◆ Goal of the exercise: Gather all lines with "reserved" from the records.

--------------------------------------------------

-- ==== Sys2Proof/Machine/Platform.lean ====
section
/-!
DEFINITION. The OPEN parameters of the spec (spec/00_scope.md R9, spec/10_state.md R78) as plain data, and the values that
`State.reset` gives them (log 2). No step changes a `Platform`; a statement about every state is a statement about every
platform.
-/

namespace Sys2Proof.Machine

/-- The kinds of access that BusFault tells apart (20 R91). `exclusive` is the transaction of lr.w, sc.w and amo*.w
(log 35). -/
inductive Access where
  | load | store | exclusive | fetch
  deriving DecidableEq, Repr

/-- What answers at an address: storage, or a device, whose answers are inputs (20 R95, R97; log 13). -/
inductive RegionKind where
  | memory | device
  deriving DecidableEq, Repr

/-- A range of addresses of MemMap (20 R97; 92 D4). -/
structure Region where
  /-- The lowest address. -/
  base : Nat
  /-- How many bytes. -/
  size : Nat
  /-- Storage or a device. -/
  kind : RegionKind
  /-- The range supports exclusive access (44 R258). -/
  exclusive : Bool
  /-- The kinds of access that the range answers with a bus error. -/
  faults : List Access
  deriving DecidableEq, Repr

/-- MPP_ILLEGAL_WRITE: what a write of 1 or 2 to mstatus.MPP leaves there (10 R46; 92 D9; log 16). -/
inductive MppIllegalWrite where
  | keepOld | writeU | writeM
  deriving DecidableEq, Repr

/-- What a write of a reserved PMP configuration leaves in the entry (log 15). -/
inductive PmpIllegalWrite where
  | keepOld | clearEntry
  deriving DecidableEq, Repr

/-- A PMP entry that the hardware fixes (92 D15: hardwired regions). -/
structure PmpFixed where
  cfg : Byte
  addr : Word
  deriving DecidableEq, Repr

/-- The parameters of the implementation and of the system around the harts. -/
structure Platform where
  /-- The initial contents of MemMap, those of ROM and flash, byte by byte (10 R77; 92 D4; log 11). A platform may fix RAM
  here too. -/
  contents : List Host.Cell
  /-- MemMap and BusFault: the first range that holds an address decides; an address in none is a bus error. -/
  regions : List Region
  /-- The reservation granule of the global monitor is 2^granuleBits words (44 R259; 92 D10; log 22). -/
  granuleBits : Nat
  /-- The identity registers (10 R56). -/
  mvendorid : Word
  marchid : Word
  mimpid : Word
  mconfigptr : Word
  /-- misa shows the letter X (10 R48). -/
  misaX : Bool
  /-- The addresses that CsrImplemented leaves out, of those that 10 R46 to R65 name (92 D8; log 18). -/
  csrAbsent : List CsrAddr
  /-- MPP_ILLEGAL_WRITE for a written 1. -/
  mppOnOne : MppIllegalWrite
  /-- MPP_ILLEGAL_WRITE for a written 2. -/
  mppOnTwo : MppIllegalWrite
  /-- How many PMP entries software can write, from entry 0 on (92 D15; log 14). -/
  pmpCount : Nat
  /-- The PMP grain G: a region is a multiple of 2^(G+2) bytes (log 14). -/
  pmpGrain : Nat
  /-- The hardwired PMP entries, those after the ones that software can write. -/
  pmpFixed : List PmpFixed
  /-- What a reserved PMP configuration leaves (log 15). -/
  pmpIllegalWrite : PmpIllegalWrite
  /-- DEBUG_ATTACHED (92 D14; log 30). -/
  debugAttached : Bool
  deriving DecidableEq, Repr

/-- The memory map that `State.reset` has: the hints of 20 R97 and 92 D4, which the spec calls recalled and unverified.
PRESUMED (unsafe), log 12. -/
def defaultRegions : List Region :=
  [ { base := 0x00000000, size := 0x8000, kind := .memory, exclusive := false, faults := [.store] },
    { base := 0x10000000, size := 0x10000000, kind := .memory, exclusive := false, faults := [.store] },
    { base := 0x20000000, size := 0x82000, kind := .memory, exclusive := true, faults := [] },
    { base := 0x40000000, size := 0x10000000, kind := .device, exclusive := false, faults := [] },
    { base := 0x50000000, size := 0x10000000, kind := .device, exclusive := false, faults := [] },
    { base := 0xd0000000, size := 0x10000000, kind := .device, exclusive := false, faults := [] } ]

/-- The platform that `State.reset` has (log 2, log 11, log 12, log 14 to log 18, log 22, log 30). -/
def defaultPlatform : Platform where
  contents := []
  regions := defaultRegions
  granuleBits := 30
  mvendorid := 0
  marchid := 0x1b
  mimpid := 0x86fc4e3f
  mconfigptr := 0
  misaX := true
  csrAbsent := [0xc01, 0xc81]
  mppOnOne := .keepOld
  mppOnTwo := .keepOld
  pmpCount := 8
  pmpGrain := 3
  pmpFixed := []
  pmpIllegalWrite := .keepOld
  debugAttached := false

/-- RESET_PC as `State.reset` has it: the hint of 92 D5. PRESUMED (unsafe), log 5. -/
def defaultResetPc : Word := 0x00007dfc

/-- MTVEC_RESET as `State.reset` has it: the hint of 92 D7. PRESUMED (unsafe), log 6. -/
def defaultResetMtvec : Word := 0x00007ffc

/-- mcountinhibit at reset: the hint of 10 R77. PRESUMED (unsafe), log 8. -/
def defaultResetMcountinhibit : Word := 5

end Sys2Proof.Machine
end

--------------------------------------------------

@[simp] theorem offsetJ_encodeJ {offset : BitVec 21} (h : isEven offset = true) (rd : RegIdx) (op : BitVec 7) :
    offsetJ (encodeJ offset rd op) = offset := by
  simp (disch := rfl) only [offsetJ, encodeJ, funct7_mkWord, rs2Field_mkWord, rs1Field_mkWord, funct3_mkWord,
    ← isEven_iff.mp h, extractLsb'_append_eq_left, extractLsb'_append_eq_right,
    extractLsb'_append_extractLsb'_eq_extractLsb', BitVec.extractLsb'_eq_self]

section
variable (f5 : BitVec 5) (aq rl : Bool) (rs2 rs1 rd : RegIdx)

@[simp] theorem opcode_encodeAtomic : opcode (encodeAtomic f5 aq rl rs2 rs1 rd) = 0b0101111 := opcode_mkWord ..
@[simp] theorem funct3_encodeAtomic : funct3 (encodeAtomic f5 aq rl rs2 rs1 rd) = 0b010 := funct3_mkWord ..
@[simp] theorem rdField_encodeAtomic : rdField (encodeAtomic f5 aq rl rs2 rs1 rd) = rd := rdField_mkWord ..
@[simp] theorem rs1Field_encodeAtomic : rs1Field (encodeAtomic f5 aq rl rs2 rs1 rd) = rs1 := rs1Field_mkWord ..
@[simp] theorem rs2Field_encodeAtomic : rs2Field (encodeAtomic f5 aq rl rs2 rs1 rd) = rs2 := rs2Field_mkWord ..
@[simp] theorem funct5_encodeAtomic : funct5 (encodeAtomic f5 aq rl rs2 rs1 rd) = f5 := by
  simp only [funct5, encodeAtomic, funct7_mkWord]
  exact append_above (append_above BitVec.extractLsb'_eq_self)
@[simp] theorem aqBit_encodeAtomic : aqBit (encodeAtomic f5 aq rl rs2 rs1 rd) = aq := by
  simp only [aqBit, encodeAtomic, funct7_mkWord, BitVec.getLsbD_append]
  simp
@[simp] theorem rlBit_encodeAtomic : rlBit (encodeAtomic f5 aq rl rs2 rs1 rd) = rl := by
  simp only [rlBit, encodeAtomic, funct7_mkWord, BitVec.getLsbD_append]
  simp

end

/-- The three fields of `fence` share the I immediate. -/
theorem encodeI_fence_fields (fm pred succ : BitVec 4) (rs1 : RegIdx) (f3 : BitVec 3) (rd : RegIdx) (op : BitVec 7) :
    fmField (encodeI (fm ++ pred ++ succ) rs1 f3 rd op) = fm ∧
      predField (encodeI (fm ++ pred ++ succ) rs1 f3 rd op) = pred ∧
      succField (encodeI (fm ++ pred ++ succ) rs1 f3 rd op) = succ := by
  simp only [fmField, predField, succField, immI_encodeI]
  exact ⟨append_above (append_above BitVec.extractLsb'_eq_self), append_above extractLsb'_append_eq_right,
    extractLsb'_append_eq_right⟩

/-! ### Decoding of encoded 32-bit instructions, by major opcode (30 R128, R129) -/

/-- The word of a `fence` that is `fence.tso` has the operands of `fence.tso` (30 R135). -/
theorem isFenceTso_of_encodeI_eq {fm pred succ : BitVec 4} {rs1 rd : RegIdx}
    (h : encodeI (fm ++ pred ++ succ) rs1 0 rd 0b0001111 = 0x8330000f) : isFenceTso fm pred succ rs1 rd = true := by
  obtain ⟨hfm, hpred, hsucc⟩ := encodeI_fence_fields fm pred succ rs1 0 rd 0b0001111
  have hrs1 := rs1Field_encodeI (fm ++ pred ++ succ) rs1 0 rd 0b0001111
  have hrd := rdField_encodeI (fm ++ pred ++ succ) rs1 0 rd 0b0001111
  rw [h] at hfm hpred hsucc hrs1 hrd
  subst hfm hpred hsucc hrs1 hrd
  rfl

--------------------------------------------------

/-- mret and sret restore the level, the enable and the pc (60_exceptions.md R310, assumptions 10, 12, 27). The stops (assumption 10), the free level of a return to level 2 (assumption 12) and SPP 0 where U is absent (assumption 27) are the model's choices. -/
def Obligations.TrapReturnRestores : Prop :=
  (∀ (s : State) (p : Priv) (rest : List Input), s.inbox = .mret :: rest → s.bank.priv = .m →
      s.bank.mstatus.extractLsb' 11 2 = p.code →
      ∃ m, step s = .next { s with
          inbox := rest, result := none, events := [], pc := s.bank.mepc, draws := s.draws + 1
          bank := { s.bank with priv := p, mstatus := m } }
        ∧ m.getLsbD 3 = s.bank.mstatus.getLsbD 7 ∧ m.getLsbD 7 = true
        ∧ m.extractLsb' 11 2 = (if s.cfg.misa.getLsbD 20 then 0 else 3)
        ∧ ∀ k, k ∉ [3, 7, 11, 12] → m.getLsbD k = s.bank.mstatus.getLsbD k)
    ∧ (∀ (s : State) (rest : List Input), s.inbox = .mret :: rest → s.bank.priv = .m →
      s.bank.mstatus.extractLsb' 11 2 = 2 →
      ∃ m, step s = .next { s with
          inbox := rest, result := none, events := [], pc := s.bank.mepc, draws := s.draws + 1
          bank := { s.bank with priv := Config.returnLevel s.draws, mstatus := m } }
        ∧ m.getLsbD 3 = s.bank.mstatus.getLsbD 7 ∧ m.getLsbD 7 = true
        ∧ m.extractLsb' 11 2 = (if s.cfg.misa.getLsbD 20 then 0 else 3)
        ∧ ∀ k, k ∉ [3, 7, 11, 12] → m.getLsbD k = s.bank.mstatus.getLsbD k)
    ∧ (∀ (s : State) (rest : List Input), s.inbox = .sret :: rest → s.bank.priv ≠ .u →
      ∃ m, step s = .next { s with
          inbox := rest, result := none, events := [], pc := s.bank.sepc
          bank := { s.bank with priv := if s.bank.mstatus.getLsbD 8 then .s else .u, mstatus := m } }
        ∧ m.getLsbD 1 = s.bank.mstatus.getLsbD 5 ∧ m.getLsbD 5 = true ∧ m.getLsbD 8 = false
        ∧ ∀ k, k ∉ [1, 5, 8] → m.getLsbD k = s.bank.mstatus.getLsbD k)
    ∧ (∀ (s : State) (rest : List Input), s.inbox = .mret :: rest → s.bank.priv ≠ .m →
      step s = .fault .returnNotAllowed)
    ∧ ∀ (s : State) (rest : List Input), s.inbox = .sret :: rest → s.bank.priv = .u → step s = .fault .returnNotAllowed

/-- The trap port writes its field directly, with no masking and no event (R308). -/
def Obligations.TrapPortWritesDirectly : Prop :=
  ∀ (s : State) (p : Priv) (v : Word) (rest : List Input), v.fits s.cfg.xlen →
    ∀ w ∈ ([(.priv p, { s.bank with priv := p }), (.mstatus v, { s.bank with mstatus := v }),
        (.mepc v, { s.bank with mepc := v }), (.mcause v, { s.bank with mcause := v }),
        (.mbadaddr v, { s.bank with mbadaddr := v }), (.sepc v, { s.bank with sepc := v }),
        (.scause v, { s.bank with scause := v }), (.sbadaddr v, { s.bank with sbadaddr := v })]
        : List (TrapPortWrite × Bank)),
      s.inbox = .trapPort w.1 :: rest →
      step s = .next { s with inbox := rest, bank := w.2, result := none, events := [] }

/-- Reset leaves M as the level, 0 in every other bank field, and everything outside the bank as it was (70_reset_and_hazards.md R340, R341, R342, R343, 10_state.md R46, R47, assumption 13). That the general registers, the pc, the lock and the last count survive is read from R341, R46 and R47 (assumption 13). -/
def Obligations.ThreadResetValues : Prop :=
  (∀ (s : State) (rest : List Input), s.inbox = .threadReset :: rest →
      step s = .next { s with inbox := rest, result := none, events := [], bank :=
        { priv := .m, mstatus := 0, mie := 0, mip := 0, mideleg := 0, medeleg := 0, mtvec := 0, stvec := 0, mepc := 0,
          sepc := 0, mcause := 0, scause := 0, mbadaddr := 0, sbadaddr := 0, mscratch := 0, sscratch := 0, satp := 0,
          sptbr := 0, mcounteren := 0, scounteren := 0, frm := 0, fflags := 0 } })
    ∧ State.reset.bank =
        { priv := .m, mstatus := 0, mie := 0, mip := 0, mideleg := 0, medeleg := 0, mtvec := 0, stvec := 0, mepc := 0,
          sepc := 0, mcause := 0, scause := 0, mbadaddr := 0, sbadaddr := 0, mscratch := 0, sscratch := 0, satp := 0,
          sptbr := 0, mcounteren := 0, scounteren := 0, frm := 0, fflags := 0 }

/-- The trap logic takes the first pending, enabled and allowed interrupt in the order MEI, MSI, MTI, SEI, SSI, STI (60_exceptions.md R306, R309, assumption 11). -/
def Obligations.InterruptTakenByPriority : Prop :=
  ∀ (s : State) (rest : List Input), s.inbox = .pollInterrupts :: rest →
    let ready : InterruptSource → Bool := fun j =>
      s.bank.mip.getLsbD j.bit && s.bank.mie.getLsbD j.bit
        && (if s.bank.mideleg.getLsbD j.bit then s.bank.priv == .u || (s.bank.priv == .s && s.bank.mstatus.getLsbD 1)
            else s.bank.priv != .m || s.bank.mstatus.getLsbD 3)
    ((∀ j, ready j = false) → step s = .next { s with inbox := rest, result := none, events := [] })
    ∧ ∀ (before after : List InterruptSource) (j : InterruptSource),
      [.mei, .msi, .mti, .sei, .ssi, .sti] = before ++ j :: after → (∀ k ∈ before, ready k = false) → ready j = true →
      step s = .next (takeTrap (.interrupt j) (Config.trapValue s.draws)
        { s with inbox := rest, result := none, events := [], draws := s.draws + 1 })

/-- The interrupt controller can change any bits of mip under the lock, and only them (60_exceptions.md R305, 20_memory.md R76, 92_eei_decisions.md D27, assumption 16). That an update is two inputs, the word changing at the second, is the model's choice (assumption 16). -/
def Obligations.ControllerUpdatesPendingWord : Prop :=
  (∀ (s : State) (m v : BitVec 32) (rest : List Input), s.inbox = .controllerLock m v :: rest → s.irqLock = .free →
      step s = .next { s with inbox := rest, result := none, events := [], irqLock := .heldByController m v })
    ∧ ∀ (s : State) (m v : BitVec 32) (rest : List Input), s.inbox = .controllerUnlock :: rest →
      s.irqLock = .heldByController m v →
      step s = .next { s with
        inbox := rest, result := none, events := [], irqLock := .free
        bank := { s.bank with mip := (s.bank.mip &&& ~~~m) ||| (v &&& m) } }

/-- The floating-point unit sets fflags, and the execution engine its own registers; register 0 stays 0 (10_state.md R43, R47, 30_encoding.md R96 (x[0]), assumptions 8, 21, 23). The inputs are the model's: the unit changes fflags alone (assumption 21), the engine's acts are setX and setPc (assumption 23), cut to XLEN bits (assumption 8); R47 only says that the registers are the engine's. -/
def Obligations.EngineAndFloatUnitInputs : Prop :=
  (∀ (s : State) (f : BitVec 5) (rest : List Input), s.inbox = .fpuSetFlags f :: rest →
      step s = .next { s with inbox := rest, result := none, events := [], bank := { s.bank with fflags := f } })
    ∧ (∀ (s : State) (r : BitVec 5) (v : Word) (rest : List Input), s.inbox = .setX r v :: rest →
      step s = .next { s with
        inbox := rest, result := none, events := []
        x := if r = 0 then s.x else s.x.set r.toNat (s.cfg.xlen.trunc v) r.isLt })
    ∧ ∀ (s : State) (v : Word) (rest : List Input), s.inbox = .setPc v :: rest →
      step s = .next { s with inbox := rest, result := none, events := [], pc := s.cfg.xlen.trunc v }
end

--------------------------------------------------

◆ Answer space:
/-- What a write of a reserved PMP configuration leaves in the entry (log 15). -/
  /-- What a reserved PMP configuration leaves (log 15). -/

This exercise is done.